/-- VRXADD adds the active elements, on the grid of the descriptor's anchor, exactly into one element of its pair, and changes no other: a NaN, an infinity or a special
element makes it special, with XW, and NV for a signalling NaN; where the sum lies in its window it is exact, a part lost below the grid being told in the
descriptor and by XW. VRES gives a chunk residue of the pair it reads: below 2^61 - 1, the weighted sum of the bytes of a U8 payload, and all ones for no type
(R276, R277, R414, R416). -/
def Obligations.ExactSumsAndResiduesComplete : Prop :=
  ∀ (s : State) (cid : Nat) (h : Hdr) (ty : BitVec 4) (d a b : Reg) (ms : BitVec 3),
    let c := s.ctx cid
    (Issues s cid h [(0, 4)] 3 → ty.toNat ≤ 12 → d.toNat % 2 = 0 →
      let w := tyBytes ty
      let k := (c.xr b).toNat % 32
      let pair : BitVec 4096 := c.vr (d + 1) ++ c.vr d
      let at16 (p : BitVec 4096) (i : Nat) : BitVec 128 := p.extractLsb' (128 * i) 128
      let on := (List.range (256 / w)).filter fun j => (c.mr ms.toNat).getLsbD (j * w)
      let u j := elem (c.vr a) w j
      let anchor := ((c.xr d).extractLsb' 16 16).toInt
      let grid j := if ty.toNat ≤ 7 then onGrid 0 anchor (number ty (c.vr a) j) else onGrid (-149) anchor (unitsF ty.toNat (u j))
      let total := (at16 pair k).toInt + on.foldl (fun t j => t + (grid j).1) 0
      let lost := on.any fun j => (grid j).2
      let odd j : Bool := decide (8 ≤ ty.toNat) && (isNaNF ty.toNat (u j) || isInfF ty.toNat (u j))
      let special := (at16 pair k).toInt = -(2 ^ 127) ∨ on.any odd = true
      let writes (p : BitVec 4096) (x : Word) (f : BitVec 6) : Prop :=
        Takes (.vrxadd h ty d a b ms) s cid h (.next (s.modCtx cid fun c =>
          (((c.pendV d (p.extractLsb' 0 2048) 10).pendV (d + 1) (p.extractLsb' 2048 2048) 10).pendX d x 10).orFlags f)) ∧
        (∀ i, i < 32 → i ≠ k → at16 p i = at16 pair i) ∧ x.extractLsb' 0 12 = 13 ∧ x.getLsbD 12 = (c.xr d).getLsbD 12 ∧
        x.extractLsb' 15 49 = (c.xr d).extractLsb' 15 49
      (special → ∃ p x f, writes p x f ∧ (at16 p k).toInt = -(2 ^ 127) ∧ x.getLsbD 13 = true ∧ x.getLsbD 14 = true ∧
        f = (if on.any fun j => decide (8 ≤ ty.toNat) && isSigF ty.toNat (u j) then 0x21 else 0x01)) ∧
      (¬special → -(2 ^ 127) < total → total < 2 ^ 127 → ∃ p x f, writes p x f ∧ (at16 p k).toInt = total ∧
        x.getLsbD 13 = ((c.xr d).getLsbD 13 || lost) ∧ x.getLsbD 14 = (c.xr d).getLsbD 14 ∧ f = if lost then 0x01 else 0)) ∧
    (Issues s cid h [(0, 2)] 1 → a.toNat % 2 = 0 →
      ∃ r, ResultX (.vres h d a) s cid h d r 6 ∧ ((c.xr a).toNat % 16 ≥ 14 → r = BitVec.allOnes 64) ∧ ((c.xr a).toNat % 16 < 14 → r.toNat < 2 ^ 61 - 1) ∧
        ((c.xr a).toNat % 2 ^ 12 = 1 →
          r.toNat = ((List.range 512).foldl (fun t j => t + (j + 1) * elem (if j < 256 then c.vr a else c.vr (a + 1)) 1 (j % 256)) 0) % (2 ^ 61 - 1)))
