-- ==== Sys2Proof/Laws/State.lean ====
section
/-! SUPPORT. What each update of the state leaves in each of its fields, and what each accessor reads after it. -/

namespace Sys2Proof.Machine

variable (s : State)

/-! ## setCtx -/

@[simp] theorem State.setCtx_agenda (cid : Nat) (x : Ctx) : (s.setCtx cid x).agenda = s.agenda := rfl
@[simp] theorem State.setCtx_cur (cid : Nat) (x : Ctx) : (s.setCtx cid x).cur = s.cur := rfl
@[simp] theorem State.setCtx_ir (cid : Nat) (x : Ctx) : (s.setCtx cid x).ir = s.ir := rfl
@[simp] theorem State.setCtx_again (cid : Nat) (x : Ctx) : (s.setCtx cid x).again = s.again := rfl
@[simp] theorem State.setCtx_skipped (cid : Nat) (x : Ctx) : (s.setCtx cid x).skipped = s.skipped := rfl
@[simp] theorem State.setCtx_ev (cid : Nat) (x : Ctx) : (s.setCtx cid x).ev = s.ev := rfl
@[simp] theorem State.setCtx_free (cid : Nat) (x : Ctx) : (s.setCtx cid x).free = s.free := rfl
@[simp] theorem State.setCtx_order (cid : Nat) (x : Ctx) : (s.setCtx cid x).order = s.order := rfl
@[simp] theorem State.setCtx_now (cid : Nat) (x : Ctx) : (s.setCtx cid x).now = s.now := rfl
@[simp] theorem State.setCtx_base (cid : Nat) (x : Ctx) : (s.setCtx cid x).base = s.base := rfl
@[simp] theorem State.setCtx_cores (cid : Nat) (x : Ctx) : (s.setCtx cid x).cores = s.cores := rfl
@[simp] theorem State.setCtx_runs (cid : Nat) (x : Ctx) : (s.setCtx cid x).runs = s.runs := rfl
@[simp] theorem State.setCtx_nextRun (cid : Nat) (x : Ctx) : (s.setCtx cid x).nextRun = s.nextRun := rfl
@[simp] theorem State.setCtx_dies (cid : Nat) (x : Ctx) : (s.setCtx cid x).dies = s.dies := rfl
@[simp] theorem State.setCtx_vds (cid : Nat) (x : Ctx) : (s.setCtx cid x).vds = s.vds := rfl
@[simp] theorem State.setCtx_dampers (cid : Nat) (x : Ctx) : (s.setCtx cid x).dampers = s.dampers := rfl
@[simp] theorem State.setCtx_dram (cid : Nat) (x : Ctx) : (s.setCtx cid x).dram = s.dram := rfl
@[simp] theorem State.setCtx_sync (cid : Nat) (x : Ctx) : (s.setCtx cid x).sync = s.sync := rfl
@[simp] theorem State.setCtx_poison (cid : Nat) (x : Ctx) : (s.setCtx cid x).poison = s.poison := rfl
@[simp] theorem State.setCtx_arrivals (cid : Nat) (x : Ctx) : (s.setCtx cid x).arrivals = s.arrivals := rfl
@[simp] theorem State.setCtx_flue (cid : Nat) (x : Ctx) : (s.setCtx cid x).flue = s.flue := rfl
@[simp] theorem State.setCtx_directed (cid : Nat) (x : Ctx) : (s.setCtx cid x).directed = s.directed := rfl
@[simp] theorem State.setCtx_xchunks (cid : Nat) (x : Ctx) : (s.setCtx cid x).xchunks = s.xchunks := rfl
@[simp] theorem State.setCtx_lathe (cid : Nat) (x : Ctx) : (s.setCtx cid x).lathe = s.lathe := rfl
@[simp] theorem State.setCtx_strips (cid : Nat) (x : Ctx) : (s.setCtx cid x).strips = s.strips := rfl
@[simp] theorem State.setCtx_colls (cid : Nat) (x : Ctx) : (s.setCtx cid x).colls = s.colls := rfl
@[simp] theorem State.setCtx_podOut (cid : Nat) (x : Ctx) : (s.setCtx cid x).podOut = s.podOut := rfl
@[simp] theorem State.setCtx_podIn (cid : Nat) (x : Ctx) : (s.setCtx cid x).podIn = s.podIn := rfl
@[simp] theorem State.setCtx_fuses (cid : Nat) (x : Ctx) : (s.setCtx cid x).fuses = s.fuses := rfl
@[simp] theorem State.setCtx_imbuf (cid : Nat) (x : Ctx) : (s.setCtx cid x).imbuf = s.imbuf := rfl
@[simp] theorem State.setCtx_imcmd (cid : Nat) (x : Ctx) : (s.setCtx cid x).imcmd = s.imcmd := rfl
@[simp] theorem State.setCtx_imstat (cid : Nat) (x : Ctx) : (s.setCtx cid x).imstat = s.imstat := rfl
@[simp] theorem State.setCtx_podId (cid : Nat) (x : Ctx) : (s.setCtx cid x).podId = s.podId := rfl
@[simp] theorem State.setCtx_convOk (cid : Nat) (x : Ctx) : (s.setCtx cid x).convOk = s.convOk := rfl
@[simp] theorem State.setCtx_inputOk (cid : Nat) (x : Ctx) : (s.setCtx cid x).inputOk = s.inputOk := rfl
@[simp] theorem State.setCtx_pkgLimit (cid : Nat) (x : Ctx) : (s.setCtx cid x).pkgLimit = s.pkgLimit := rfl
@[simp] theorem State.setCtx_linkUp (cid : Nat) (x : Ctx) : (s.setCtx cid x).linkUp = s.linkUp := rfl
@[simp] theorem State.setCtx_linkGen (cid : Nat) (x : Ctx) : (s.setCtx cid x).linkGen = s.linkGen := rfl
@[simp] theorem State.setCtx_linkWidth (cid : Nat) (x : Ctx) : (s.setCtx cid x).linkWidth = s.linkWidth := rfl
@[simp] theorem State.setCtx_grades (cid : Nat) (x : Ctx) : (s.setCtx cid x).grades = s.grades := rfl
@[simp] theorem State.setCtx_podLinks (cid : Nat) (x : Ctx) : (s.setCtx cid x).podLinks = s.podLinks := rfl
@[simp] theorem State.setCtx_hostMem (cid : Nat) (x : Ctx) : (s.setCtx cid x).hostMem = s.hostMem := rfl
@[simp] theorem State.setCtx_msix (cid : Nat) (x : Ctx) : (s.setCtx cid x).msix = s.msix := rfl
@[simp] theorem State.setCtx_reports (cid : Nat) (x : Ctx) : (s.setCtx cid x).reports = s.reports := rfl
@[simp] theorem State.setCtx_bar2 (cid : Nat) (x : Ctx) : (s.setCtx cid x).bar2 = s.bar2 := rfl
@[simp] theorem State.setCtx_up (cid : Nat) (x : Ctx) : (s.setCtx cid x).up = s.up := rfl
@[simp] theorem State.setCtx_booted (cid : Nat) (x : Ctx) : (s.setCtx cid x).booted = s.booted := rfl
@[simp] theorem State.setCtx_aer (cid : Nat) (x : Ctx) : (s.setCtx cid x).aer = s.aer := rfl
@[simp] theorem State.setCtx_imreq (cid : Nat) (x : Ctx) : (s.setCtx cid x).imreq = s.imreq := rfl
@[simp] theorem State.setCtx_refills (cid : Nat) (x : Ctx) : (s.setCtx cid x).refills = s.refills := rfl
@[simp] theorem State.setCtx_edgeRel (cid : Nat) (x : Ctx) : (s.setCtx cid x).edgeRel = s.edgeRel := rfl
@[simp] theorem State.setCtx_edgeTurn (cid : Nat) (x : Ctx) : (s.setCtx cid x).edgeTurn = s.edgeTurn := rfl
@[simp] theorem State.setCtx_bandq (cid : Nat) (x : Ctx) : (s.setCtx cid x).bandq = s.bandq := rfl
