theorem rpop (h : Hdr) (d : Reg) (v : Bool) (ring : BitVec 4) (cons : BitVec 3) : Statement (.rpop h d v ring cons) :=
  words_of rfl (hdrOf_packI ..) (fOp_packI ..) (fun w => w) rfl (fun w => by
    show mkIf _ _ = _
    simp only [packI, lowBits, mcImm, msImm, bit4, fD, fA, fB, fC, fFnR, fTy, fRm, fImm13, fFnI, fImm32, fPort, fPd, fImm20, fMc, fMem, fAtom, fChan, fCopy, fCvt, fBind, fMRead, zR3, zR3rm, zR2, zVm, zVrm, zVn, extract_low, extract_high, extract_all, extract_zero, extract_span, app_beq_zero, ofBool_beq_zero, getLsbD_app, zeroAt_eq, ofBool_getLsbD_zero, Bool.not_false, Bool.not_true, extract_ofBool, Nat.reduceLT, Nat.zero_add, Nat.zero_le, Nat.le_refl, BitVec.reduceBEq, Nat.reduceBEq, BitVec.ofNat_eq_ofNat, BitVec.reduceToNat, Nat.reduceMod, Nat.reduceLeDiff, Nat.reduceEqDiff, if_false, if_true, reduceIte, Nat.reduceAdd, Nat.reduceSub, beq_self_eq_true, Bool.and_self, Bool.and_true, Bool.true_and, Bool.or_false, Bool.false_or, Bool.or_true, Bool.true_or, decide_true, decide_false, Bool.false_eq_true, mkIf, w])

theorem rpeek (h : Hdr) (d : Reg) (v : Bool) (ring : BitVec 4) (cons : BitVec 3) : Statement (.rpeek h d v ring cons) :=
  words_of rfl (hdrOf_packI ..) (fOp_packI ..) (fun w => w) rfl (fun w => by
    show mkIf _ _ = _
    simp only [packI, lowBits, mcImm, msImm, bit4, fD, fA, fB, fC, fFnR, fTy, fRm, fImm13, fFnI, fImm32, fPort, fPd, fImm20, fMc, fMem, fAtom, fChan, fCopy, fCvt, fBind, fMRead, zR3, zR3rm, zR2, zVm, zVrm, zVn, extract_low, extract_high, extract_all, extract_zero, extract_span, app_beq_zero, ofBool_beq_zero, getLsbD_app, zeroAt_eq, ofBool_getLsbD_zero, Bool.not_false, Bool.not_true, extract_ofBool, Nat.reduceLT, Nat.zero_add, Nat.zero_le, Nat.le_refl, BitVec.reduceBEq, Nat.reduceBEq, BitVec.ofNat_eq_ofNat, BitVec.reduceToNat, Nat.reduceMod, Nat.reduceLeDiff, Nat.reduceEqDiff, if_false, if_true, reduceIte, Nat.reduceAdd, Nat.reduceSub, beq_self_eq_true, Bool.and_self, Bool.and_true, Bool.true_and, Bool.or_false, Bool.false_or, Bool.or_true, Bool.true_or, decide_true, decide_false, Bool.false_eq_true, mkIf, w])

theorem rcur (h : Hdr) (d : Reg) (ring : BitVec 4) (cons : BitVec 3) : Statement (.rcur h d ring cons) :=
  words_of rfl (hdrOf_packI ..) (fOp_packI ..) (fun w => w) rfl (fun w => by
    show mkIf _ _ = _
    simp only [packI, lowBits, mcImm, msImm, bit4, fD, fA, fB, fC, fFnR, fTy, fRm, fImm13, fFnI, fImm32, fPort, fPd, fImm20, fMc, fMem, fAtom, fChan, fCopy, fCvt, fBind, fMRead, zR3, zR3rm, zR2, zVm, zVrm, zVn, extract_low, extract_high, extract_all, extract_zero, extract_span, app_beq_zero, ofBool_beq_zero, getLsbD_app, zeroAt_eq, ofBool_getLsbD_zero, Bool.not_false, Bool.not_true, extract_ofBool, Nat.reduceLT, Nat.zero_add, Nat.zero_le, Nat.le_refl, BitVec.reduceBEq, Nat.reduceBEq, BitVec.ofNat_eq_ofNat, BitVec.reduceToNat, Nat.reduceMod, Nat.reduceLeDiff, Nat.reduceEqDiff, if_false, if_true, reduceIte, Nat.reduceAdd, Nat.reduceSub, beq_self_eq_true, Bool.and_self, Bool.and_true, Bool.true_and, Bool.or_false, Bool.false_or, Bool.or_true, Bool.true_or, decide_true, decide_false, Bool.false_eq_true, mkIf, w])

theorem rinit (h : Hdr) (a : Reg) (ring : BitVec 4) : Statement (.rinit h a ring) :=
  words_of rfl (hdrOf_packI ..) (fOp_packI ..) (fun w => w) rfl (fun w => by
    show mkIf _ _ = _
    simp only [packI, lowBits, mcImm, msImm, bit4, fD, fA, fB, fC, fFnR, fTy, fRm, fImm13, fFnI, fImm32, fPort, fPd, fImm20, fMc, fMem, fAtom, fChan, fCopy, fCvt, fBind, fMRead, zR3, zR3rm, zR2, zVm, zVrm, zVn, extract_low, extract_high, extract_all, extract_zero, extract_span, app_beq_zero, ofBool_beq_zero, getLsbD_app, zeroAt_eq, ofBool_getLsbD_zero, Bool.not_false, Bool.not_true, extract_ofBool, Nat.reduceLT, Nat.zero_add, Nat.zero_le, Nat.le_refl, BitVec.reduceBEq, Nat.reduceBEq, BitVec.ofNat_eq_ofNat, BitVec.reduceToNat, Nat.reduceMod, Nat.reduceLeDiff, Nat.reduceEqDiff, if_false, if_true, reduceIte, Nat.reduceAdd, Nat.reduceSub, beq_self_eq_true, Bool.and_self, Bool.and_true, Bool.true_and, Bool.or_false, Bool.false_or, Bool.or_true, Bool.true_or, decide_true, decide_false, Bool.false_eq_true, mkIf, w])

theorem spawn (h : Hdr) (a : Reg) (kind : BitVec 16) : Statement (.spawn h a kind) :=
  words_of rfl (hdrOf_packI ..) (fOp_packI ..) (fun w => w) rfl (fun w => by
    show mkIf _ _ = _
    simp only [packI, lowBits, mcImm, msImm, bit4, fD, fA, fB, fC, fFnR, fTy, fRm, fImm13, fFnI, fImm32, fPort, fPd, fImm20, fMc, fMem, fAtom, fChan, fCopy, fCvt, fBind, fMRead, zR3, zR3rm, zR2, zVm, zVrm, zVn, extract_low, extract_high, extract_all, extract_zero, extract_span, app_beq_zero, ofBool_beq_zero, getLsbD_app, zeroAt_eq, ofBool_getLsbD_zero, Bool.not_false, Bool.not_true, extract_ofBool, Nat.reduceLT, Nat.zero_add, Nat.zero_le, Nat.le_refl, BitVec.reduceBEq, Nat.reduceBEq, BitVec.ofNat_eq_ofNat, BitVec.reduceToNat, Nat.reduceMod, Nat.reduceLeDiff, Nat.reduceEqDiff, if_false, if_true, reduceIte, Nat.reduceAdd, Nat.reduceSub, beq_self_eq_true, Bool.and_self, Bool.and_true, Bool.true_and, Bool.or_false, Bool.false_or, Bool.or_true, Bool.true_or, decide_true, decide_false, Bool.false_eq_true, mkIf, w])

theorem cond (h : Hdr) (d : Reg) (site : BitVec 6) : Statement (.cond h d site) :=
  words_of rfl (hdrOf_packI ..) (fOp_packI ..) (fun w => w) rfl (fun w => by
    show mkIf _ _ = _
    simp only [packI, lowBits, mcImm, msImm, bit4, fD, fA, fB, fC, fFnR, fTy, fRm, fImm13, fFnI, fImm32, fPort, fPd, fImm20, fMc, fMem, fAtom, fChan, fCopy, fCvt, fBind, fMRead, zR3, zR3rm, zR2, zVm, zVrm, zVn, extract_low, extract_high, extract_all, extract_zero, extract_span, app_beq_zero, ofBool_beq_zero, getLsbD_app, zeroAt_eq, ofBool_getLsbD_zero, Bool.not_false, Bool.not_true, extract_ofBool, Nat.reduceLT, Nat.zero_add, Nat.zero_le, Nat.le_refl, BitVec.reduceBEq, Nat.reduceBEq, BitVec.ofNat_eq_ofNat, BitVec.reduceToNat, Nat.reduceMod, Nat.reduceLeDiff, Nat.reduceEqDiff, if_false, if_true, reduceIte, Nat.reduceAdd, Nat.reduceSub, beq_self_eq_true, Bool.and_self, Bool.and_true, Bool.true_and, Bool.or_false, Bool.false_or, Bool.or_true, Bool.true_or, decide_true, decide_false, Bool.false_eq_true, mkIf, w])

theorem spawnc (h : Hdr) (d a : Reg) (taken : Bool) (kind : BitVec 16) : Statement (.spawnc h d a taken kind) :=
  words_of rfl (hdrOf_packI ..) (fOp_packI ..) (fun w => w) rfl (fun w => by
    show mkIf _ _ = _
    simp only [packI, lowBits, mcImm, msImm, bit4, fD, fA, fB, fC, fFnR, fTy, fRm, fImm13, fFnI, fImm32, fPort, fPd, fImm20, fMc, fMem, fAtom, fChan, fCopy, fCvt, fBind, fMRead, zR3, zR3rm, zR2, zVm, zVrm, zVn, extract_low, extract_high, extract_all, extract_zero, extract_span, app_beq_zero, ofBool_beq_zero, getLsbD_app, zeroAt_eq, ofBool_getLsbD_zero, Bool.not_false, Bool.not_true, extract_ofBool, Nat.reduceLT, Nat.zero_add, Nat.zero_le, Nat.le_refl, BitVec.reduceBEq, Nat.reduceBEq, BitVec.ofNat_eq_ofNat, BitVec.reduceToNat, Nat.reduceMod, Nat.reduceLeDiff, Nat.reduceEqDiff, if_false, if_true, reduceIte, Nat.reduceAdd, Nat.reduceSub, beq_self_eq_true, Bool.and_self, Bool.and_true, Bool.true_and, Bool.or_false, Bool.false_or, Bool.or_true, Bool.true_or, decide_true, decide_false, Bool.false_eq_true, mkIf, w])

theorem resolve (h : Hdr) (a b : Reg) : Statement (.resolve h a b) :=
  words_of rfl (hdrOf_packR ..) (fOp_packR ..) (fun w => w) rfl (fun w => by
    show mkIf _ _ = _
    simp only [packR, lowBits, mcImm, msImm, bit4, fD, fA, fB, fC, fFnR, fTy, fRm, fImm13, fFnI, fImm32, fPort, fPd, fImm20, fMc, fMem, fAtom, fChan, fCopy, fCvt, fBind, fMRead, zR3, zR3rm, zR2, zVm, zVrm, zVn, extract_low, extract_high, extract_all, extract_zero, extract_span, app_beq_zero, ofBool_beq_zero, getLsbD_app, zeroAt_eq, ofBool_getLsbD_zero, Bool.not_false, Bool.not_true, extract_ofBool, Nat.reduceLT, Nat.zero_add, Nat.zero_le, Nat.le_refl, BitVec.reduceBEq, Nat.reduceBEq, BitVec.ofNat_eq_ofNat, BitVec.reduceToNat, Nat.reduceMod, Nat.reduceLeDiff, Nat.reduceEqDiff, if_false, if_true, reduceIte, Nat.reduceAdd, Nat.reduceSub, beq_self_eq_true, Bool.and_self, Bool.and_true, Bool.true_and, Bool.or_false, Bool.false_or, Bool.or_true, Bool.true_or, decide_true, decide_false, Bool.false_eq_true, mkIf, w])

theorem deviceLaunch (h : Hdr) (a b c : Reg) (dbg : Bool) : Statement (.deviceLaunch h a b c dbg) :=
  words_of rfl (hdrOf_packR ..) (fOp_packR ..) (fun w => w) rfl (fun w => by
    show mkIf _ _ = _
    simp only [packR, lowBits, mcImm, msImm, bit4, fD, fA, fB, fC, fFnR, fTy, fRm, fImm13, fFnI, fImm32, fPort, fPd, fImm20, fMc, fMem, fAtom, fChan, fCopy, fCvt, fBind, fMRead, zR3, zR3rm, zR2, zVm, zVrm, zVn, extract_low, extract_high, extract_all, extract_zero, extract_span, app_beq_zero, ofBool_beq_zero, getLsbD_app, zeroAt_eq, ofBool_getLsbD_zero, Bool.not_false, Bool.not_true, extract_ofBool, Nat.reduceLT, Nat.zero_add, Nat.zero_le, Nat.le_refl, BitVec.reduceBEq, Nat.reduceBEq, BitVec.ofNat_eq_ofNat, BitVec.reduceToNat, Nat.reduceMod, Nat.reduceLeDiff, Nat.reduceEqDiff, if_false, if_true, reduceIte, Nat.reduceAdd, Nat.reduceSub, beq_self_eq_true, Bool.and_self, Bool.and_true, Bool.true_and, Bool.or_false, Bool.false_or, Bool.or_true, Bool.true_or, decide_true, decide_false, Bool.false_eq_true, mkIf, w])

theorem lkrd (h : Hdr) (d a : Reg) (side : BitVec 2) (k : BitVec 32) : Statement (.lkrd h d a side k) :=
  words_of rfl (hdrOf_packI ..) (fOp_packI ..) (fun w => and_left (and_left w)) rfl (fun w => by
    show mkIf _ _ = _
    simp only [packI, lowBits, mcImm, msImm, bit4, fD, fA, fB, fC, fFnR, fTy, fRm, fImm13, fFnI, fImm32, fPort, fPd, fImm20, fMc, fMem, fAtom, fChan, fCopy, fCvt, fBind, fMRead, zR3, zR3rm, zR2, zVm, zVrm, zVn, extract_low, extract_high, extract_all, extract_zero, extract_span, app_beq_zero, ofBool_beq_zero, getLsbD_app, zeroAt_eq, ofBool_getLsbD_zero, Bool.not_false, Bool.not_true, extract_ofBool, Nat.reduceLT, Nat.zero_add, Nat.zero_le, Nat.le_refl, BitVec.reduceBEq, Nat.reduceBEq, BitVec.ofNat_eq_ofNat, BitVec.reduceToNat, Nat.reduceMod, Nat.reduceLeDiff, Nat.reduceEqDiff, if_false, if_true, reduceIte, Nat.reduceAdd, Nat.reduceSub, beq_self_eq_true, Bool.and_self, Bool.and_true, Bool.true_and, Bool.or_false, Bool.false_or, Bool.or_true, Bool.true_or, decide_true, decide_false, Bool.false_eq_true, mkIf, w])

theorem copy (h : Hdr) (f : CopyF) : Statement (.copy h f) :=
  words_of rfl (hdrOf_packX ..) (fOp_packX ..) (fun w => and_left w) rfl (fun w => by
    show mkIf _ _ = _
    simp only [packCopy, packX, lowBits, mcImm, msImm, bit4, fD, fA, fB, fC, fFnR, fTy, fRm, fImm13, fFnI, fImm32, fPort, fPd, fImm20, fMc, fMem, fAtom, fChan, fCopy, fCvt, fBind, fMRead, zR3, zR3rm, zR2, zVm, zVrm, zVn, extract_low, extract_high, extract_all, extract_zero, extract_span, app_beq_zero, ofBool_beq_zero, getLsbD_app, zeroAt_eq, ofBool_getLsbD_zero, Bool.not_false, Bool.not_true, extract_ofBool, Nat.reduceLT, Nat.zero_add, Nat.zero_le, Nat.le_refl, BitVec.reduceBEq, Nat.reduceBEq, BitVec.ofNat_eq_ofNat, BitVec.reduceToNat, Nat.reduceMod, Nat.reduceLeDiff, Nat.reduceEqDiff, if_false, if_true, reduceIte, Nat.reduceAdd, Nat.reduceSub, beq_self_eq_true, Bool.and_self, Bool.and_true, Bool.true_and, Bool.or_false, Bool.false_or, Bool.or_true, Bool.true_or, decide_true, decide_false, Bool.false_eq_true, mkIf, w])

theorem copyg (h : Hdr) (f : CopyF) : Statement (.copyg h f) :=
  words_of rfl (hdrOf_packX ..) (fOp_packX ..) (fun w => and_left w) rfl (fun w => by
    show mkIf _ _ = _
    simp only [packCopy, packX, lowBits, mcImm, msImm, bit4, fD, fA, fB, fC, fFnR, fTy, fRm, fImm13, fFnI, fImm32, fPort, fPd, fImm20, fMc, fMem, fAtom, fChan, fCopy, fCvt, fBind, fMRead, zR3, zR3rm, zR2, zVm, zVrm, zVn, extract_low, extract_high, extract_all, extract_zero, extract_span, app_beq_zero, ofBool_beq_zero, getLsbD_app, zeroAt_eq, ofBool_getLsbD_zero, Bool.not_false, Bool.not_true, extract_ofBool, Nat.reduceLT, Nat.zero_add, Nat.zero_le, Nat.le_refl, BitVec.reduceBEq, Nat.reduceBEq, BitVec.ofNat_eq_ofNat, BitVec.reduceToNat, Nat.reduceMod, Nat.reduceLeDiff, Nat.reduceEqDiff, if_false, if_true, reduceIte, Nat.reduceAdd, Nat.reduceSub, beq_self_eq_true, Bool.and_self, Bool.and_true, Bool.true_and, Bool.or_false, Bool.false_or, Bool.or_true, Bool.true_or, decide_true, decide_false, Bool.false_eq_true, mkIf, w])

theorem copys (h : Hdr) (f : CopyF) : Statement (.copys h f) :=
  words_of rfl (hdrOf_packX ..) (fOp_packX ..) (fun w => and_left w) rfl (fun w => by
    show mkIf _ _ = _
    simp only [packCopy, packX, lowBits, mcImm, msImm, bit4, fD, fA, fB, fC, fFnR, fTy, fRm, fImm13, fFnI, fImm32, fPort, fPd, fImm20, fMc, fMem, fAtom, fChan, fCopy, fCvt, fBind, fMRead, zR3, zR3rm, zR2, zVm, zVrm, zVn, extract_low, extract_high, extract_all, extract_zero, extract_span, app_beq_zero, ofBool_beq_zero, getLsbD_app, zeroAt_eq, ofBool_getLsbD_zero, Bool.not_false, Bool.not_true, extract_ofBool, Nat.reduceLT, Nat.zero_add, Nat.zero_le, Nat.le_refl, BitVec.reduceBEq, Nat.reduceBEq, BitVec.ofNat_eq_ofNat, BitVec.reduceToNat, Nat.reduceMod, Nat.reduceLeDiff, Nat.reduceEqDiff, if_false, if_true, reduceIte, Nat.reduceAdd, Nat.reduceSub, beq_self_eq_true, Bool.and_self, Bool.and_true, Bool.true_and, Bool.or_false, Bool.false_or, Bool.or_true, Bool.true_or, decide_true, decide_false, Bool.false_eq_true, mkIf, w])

○ ○ ○ ○ ○

## Your objective
From the records above, extract exactly and only the lines that begin at the line with "s.linkUp := rfl" and stop after the line with "s.refills := rfl".

## Your response
@[simp] theorem State.setCtx_linkUp (cid : Nat) (x : Ctx) : (s.setCtx cid x).linkUp = s.linkUp := rfl
@[simp] theorem State.setCtx_linkGen (cid : Nat) (x : Ctx) : (s.setCtx cid x).linkGen = s.linkGen := rfl
@[simp] theorem State.setCtx_linkWidth (cid : Nat) (x : Ctx) : (s.setCtx cid x).linkWidth = s.linkWidth := rfl
@[simp] theorem State.setCtx_grades (cid : Nat) (x : Ctx) : (s.setCtx cid x).grades = s.grades := rfl
@[simp] theorem State.setCtx_podLinks (cid : Nat) (x : Ctx) : (s.setCtx cid x).podLinks = s.podLinks := rfl
@[simp] theorem State.setCtx_hostMem (cid : Nat) (x : Ctx) : (s.setCtx cid x).hostMem = s.hostMem := rfl
@[simp] theorem State.setCtx_msix (cid : Nat) (x : Ctx) : (s.setCtx cid x).msix = s.msix := rfl
@[simp] theorem State.setCtx_reports (cid : Nat) (x : Ctx) : (s.setCtx cid x).reports = s.reports := rfl
@[simp] theorem State.setCtx_bar2 (cid : Nat) (x : Ctx) : (s.setCtx cid x).bar2 = s.bar2 := rfl
@[simp] theorem State.setCtx_up (cid : Nat) (x : Ctx) : (s.setCtx cid x).up = s.up := rfl
@[simp] theorem State.setCtx_booted (cid : Nat) (x : Ctx) : (s.setCtx cid x).booted = s.booted := rfl
@[simp] theorem State.setCtx_aer (cid : Nat) (x : Ctx) : (s.setCtx cid x).aer = s.aer := rfl
@[simp] theorem State.setCtx_imreq (cid : Nat) (x : Ctx) : (s.setCtx cid x).imreq = s.imreq := rfl
@[simp] theorem State.setCtx_refills (cid : Nat) (x : Ctx) : (s.setCtx cid x).refills = s.refills := rfl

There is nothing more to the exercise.